/-- The partner condition of Table 02.1: LOCKED, or HOLDOVER within HOLD_LIMIT_NS; STEPS at most 14. -/
def peerGood (s : State) (n : Nat) : Bool :=
  let st := s.get (F.TIM_PORT_STATUS_PEER_STATE n)
  (st == 2 || (st == 4 && decide ((s.cic n).peerEst ≤ s.get F.TIM_HOLD_CFG_HOLD_LIMIT_NS)))
    && decide (s.get (F.TIM_PORT_STATUS_PEER_STEPS n) ≤ 14)

/-- Offset of the current FET from a reference, in ps. -/
def refOffset (s : State) (code port : Nat) : Int :=
  if code = 1 ∨ code = 2 then (s.cic port).offPs else AMap.get (fun _ => 0) s.time.offsets code

/-- A reference is far (R55). -/
def isFar (s : State) (code port : Nat) : Bool :=
  decide ((s.get F.TIM_SLEW_CFG_STEP_LIMIT_NS : Int) * 1000 < (refOffset s code port).natAbs)

/-- Largest less smallest of a list of offsets. -/
def spread (l : List Int) : Nat :=
  match l with
  | [] => 0
  | x :: xs => (xs.foldl max x - xs.foldl min x).natAbs

/-- The full qualification criteria of Table 02.1, and of R55 for a far reference. A port that has qualified stays so without
a run of good frames, until a loss criterion of Table 02.1. [log 60 DEDUCED] -/
def qualifies (s : State) (code port : Nat) : Bool :=
  (match code with
    | 1 | 2 => (codePorts code).contains port && portTrained s port
        && (decide (4 ≤ (s.cic port).good) || (s.cic port).qualSince.isSome) && peerGood s port && decide (s.get (F.TIM_PORT_STATUS_MISSED port) < 4)
    | 3 => s.flag F.CHT_PIN_STATUS_REF_CLK_OK && decide (3 ≤ s.time.ppsRun)
    | 4 => s.flag F.TIM_CTRL_PTP_EN && s.time.ptpGm.isSome && decide (16 ≤ s.time.ptpOffsets.length)
        && decide (spread s.time.ptpOffsets ≤ 50000)
    | _ => false)
  && !(isFar s code port && anyPlanStarted s)

/-- The weaker evidence that suffices for acquisition in FREE (R56). -/
def provisionally (s : State) (code port : Nat) : Bool :=
  (match code with
    | 1 | 2 => (codePorts code).contains port && portTrained s port && (s.cic port).heard && peerGood s port
    | 3 => s.flag F.CHT_PIN_STATUS_REF_CLK_OK && decide (1 ≤ s.time.ppsRun)
    | 4 => s.flag F.TIM_CTRL_PTP_EN && decide (1 ≤ s.time.ptpOffsets.length)
    | _ => false)
  && !(isFar s code port && anyPlanStarted s)

/-- Ports of a code that qualify, best first: lowest partner STEPS, then lowest number (R59). -/
def bestPort (s : State) (code : Nat) (ok : Nat → Bool) : Option Nat :=
  ((codePorts code).filter ok).foldl (fun b n => match b with
    | none => some n
    | some m => if s.get (F.TIM_PORT_STATUS_PEER_STEPS n) < s.get (F.TIM_PORT_STATUS_PEER_STEPS m) then some n else b) none

/-- The highest-priority qualified reference (R59), leaving out one code. [log 58 DEDUCED] -/
def bestRef (s : State) : Option (Nat × Nat) :=
  (prioList s).findSome? (fun c =>
    if c = 1 ∨ c = 2 then (bestPort s c (fun n => qualifies s c n)).map (fun n => (c, n))
    else if qualifies s c 0 && bitOf (s.get F.TIM_REF_QUAL_QUALIFIED) (c - 1) == 1 then some (c, 0) else none)

/-- STEPS of a module that follows a reference (R59): the source's STEPS plus 1, or 0 for codes 0x3 and 0x4. -/
def stepsOf (s : State) (code port : Nat) : Nat :=
  if code = 1 ∨ code = 2 then min 15 (s.get (F.TIM_PORT_STATUS_PEER_STEPS port) + 1) else 0

/-- The error bound a locked module sends (R69), ns. -/
def estOf (s : State) (code port : Nat) : Nat :=
  match code with
  | 1 | 2 => min 65535 ((s.cic port).peerEst + 4)
  | 3 => 2
  | 4 => min 65535 ((spread s.time.ptpOffsets + 999) / 1000)
  | _ => 65535

/-- A bit of a per-code field of TIM_REF_QUAL, codes 1 to 4. -/
def setCodeBit (f : Fld) (code : Nat) (on : Bool) (s : State) : State :=
  let v := s.get f
  let b := 2 ^ (code - 1)
  if on && bitOf v (code - 1) == 0 then s.set f (v + b)
  else if !on && bitOf v (code - 1) == 1 then s.set f (v - b) else s

/-- The loop enters a state; LEARNED counts from the moment OVEN_OK and LOCKED hold together (R66). -/
def enterState (st : Nat) (s : State) : State :=
  let s := s.set F.TIM_STATUS_STATE st
  let since := if st = 2 ∧ s.flag F.TIM_STATUS_OVEN_OK then some s.fet else none
  { s with time := { s.time with learnSince := since, goodRun := 0 } }

/-- The loop selects a reference: REF, SEL_PORT, STEPS (R59). [log 58 DEDUCED] -/
def selectRef (code port : Nat) (s : State) : State :=
  let s := s.set F.TIM_STATUS_REF code
  let s := if code = 1 ∨ code = 2 then s.set F.TIM_REF_QUAL_SEL_PORT port else s
  s.set F.TIM_STATUS_STEPS (stepsOf s code port)

/-- The reference selected now. -/
def selected (s : State) : Nat × Nat := (s.get F.TIM_STATUS_REF, s.get F.TIM_REF_QUAL_SEL_PORT)

/-- A code and port are the ones selected. -/
def isSelected (s : State) (code port : Nat) : Bool :=
  s.get F.TIM_STATUS_REF == code && code != 0 && ((code != 1 && code != 2) || s.get F.TIM_REF_QUAL_SEL_PORT == port)

/-! ### Far references (R55) -/

/-- Cicada frames still come at a port: a good one has come, and fewer than 4 are missed. -/
def cicadaHeard (s : State) (n : Nat) : Bool :=
  portTrained s n && (s.cic n).heard && decide (s.get (F.TIM_PORT_STATUS_MISSED n) < 4)

/-- A reference of the code is far: for codes 0x1 and 0x2 that of any port at which Cicada frames come. -/
def codeFar (s : State) (code : Nat) : Bool :=
  if code = 1 ∨ code = 2 then (codePorts code).any (fun n => cicadaHeard s n && isFar s code n)
  else isFar s code 0

/-- The highest-priority reference present is far (TIM_STATUS.FAR). -/
def updateFar (s : State) : State :=
  let c := ((prioList s).find? (fun c => bitOf (s.get F.TIM_REF_QUAL_PRESENT) (c - 1) == 1)).getD 0
  s.set F.TIM_STATUS_FAR (if c ≠ 0 ∧ bitOf (s.get F.TIM_REF_QUAL_FAR) (c - 1) = 1 then 1 else 0)

/-- The far bits follow the offsets. -/
def refreshFars (s : State) : State :=
  updateFar (s.forEach [1, 2, 3, 4] (fun c t => setCodeBit F.TIM_REF_QUAL_FAR c (codeFar t c) t))

/-- A far reference is not qualified while a plan is started (R55), which restarts the count of R65. -/
def unqualifyFar (code port : Nat) (s : State) : State :=
  if isFar s code port && anyPlanStarted s then
    let s := if code = 1 ∨ code = 2 then s.setCic port { s.cic port with qualSince := none }
      else { s with time := { s.time with qualSince := s.time.qualSince.filter (fun e => e.1 != code) } }
    if (codePorts code).any (fun n => qualifies s code n) then s else setCodeBit F.TIM_REF_QUAL_QUALIFIED code false s
  else s

/-- What the start of a plan does to far references (R55). -/
def unqualifyFars (s : State) : State :=
  let s := s.forEach (List.range 32) (unqualifyFar 1)
  let s := s.forEach (List.range' 32 32) (unqualifyFar 2)
  unqualifyFar 4 0 (unqualifyFar 3 0 s)

/-- A reference's far bit follows its offset; becoming far is an alarm and a class 0 note, and under a started plan it
ends the reference's qualification (R55). -/
def noteFar (code port : Nat) (s : State) : State :=
  let far := codeFar s code
  let was := bitOf (s.get F.TIM_REF_QUAL_FAR) (code - 1) == 1
  let s := setCodeBit F.TIM_REF_QUAL_FAR code far s
  let s := if far && !was then noteAt 5 0 108 18 code (s.set F.TIM_ALARM_FAR 1) else s
  updateFar (unqualifyFar code port s)

/-- EST_ERR follows the selected source (R69); in FREE, and before the first LOCKED, it reads 0xFFFF. -/
def refreshEst (s : State) : State :=
  let (c, n) := selected s
  if loopState s = 2 ∨ loopState s = 3 ∨ (loopState s = 1 ∧ s.flag F.TIM_STATUS_VALID) then
    s.set F.TIM_STATUS_EST_ERR (estOf s c n)
  else s

/-! ### Stepping FET (R48) -/

/-- What a partition holds armed against FET is discarded: step boundaries, a staged commit, a checkpoint epoch; and the
bases that slot schedules and digests count from (R48). [log 59 DEDUCED] -/
def discardPart (p : Nat) (s : State) : State :=
  let d := s.part p
  (s.setPart p { d with armed := [], commit := none, ckptAt := none, stepBase := 0, digestBase := 0, digestGot := 0
                        digestAt := 0, peerDigest := [] }).set (F.CHT_CFG_STATUS_PENDING p) 0

/-- Slot schedules are discarded: the frames handed to a port for its slots, and what its ERU did in the running step
(R48). [log 59 DEDUCED] -/
def discardSlots (n : Nat) (s : State) : State :=
  (s.setPort n { s.port n with sched := [] }).setEru n { s.eru n with acted := [] }

/-- Everything armed against FET is discarded, and the commands that armed it complete with FAULTED (R48).
[log 59 DEDUCED] -/
def discardArmed (s : State) : State :=
  let ckpts := (List.range 8).filter (fun p => (s.part p).ckptAt.isSome)
  let s := s.forEach (List.range 8) discardPart
  let s := s.forEach (List.range 64) discardSlots
  let s := s.overRegs 0x10100 0x101c0 (fun _ _ => 0)
  let s := s.set F.PWR_ENV_RAMP_PENDING 0
  let s := s.overRegs 0x28000 0x28580 (fun o w => if o % 16 = 0 then Word.withField w 8 8 0 else w)
  let s := { s with injects := [] }
  let s := dropShadow s
  endJobs (fun w => match w with
    | .cfgCommit .. | .mapUpdate .. | .partCreate .. | .migrate .. | .inject .. => true
    | .ckptWrite p => ckpts.contains p
    | _ => false) stFaulted [] s

/-- An FET moved by a number of nanoseconds. -/
def shiftFet (d : Int) (t : Fet) : Fet := ((t : Int) + d).toNat

/-- The marks of a port from which durations run, moved by a step of FET. The transmitter counts thirds of a
nanosecond; a mark of 0 that stands for never stays. [log 131 DEDUCED] -/
def rebasePort (d : Int) (p : PortState) : PortState :=
  let m := fun (t : Fet) => if t = 0 then 0 else shiftFet d t
  let third := fun (t : Nat) => ((t : Int) + 3 * d).toNat
  { p with
    lastGood := shiftFet d p.lastGood, detectSince := shiftFet d p.detectSince, noteAt := m p.noteAt, calAt := m p.calAt
    searchSince := p.searchSince.map (shiftFet d), retrainFail := p.retrainFail.map (shiftFet d)
    txFree := third p.txFree, txAt := third p.txAt, nextBlock := third p.nextBlock }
====
Select from the material above each line in which the string "counts" appears, and list those lines.

/-- The loop enters a state; LEARNED counts from the moment OVEN_OK and LOCKED hold together (R66). -/
/-- The marks of a port from which durations run, moved by a step of FET. The transmitter counts thirds of a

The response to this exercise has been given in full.